→ **YOUR GOAL**
Only the lines below from the one containing "and 9xy0. -/" to the one containing "decode 0b0011101001000010 = some" should be repeated, both included and unchanged.

→ **ENTRIES SUPPLIED**
####################

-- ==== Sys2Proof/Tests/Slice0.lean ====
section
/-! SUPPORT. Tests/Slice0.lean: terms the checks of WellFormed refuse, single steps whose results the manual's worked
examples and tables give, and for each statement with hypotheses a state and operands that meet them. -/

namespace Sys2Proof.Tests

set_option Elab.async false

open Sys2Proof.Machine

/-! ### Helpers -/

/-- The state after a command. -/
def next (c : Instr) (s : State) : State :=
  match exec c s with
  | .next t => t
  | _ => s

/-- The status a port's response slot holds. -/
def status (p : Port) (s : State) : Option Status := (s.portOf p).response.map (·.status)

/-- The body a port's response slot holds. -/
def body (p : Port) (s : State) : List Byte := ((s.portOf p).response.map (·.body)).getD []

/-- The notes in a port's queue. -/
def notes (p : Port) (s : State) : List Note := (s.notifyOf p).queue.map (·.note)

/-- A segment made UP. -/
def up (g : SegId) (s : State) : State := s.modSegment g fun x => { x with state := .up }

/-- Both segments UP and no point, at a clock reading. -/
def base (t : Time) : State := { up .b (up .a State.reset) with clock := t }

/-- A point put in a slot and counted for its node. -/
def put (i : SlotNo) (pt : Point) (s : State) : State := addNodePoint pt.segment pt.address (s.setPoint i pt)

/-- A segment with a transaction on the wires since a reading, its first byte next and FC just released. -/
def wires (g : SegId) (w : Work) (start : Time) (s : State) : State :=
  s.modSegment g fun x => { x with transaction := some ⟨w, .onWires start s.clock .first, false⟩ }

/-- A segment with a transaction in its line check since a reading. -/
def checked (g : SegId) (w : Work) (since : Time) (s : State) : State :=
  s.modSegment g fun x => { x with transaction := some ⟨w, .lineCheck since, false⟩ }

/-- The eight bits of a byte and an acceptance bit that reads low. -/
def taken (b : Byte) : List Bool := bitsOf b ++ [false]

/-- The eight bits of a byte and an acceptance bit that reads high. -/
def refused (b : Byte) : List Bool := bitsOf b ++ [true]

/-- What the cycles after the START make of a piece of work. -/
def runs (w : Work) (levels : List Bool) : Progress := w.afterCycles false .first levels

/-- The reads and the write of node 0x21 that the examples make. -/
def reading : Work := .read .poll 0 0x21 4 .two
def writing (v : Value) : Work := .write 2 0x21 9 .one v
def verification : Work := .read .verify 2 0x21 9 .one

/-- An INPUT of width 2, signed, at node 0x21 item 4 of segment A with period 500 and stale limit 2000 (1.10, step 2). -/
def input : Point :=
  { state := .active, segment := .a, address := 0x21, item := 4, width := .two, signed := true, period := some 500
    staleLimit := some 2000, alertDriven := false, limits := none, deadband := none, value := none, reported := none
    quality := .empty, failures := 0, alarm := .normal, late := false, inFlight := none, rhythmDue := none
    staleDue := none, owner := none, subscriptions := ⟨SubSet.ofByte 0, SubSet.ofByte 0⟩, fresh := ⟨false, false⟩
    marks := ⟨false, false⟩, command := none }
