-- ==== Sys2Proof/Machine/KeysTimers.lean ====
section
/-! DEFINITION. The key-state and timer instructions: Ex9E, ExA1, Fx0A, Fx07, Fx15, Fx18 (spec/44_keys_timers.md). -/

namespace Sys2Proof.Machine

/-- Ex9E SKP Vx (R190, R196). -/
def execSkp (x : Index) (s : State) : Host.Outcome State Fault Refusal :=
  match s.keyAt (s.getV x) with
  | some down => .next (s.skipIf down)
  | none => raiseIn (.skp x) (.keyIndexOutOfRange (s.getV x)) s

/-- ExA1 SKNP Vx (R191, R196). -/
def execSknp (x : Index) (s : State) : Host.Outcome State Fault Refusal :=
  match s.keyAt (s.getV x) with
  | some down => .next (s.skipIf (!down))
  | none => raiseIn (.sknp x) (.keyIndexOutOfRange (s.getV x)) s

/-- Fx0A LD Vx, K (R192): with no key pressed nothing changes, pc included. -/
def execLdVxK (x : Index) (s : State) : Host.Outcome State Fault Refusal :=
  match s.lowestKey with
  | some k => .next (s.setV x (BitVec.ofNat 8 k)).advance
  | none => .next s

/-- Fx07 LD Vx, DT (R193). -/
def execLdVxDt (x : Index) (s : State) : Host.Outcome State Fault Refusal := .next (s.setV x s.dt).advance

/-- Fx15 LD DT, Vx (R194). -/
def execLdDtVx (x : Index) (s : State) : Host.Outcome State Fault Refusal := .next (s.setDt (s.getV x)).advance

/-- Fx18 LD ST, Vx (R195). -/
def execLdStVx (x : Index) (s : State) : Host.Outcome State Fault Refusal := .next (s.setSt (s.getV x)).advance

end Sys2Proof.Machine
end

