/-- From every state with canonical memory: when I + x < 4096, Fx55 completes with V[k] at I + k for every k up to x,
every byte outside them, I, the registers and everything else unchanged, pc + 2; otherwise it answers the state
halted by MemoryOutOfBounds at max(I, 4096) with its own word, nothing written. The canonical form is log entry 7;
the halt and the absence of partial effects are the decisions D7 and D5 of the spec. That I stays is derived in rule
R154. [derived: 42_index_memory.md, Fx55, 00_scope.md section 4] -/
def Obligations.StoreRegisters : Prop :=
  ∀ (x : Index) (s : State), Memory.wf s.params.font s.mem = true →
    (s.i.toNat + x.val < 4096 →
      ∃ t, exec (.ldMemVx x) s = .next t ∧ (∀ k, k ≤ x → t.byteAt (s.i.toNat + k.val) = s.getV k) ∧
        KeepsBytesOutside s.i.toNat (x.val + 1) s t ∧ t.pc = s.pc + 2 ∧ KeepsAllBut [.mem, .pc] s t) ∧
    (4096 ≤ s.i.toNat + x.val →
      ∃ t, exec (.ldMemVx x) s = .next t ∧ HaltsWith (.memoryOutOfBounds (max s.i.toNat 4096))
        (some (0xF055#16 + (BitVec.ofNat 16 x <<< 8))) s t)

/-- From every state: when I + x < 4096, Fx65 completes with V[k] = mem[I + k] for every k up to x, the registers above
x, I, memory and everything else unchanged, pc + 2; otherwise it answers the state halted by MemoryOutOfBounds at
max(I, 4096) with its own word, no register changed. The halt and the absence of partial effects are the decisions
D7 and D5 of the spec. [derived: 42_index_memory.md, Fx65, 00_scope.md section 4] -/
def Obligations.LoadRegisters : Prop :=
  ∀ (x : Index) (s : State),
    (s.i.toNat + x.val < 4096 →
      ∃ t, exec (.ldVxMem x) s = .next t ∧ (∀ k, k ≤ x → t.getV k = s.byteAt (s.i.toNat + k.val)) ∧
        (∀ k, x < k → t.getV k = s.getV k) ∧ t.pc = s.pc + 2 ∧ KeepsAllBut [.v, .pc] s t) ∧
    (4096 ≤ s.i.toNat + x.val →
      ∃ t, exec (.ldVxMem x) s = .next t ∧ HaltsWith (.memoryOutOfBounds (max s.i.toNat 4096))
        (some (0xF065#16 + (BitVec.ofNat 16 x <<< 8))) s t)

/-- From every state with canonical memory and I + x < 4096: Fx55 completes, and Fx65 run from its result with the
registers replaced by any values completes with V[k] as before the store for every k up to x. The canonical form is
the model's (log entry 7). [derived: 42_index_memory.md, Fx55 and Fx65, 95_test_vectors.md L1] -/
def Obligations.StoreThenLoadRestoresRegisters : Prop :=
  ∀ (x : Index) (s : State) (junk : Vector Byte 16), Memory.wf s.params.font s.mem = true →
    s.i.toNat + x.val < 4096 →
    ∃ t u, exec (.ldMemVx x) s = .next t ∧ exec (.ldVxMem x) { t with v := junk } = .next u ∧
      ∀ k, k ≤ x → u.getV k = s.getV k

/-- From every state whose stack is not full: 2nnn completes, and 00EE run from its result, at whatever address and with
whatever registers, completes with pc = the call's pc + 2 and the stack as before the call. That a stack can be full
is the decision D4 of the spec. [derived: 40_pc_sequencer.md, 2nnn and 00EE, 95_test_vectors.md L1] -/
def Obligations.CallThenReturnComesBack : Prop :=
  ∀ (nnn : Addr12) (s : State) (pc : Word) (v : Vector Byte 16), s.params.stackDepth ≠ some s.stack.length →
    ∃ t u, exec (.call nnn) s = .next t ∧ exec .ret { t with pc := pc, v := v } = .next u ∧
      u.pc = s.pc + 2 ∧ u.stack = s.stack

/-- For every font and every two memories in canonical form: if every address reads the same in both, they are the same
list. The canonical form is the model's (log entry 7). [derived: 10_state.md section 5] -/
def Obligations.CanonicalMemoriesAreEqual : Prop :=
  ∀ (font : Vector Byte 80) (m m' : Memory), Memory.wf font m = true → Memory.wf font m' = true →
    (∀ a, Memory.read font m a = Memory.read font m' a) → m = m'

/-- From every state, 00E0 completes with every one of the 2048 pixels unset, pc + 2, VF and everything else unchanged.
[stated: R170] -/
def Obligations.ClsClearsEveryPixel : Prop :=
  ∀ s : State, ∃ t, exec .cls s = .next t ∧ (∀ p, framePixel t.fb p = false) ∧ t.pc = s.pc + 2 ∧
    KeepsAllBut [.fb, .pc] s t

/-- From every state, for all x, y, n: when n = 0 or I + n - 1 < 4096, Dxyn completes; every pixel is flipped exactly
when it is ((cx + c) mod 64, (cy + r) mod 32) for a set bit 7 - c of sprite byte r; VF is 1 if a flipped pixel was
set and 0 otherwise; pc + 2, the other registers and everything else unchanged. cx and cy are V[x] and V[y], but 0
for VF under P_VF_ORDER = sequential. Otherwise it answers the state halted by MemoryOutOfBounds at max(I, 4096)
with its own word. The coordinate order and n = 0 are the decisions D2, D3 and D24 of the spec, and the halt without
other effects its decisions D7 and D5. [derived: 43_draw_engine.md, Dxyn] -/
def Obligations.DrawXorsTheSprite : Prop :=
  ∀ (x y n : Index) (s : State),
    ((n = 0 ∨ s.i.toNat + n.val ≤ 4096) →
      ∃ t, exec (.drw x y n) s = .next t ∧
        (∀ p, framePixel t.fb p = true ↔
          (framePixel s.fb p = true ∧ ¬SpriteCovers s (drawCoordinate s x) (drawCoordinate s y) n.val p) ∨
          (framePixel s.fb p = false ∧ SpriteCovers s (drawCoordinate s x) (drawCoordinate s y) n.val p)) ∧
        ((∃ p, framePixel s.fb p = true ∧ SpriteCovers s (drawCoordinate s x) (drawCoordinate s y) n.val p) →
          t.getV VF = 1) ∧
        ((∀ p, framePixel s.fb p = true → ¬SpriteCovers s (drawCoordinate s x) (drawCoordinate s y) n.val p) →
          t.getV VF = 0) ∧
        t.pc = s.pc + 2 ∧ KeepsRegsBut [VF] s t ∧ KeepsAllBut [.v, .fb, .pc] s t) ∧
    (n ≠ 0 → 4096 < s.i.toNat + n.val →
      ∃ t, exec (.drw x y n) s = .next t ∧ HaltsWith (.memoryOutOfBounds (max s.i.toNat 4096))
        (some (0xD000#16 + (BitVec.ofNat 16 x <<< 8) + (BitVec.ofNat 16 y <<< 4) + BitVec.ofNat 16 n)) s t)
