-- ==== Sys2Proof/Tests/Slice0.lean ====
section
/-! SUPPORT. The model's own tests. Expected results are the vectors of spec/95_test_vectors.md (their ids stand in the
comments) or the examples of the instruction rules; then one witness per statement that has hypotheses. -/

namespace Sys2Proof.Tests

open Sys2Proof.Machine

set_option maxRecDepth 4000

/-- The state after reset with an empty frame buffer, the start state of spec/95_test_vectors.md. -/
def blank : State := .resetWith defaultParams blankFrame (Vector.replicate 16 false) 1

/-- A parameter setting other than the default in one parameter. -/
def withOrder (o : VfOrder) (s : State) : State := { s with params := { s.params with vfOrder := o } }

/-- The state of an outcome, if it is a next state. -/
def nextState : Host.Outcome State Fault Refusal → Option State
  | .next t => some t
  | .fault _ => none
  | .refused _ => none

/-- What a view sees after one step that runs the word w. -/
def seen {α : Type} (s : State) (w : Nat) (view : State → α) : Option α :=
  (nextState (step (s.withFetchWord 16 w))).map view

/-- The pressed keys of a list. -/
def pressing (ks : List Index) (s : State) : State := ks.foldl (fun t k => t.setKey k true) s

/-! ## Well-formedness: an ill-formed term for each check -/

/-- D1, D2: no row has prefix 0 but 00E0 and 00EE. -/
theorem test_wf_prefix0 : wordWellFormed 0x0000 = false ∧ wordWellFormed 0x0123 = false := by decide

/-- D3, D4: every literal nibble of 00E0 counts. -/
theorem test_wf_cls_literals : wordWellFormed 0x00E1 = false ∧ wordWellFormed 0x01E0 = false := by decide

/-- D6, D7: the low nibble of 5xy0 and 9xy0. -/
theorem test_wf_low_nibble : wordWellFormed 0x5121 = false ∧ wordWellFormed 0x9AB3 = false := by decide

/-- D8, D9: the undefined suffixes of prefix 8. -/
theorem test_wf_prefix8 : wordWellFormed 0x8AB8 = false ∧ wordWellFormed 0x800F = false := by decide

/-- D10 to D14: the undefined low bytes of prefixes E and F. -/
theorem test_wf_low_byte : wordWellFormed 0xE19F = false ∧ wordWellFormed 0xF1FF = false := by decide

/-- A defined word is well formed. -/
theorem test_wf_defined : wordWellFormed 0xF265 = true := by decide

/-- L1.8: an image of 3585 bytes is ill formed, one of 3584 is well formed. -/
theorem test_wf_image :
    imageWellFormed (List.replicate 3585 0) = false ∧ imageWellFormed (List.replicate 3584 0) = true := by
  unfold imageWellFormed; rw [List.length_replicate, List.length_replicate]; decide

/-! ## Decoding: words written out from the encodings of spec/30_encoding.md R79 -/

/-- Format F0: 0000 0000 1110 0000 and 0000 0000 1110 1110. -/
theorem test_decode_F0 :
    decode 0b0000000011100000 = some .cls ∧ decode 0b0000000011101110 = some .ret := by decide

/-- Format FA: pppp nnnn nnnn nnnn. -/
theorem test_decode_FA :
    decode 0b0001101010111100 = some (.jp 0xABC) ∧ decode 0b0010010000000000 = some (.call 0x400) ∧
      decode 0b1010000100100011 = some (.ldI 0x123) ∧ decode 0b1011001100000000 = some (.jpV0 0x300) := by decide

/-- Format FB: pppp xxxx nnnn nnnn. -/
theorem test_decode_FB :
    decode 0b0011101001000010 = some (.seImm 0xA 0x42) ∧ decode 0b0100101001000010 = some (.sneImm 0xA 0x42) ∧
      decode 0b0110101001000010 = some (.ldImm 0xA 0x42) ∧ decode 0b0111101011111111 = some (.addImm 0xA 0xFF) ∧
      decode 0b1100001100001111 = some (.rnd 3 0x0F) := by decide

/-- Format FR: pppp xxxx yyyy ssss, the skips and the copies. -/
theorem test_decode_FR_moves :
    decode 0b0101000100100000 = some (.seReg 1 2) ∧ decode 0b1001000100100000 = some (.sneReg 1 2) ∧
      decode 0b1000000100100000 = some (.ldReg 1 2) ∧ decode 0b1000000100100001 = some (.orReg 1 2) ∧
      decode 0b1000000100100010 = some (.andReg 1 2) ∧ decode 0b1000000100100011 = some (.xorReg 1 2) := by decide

####################

→ **RESULT**
/-- D6, D7: the low nibble of 5xy0 and 9xy0. -/
theorem test_wf_low_nibble : wordWellFormed 0x5121 = false ∧ wordWellFormed 0x9AB3 = false := by decide

/-- D8, D9: the undefined suffixes of prefix 8. -/
theorem test_wf_prefix8 : wordWellFormed 0x8AB8 = false ∧ wordWellFormed 0x800F = false := by decide

/-- D10 to D14: the undefined low bytes of prefixes E and F. -/
theorem test_wf_low_byte : wordWellFormed 0xE19F = false ∧ wordWellFormed 0xF1FF = false := by decide

/-- A defined word is well formed. -/
theorem test_wf_defined : wordWellFormed 0xF265 = true := by decide

/-- L1.8: an image of 3585 bytes is ill formed, one of 3584 is well formed. -/
theorem test_wf_image :
    imageWellFormed (List.replicate 3585 0) = false ∧ imageWellFormed (List.replicate 3584 0) = true := by
  unfold imageWellFormed; rw [List.length_replicate, List.length_replicate]; decide

/-! ## Decoding: words written out from the encodings of spec/30_encoding.md R79 -/

/-- Format F0: 0000 0000 1110 0000 and 0000 0000 1110 1110. -/
theorem test_decode_F0 :
    decode 0b0000000011100000 = some .cls ∧ decode 0b0000000011101110 = some .ret := by decide

/-- Format FA: pppp nnnn nnnn nnnn. -/
theorem test_decode_FA :
    decode 0b0001101010111100 = some (.jp 0xABC) ∧ decode 0b0010010000000000 = some (.call 0x400) ∧
      decode 0b1010000100100011 = some (.ldI 0x123) ∧ decode 0b1011001100000000 = some (.jpV0 0x300) := by decide

/-- Format FB: pppp xxxx nnnn nnnn. -/
theorem test_decode_FB :
    decode 0b0011101001000010 = some (.seImm 0xA 0x42) ∧ decode 0b0100101001000010 = some (.sneImm 0xA 0x42) ∧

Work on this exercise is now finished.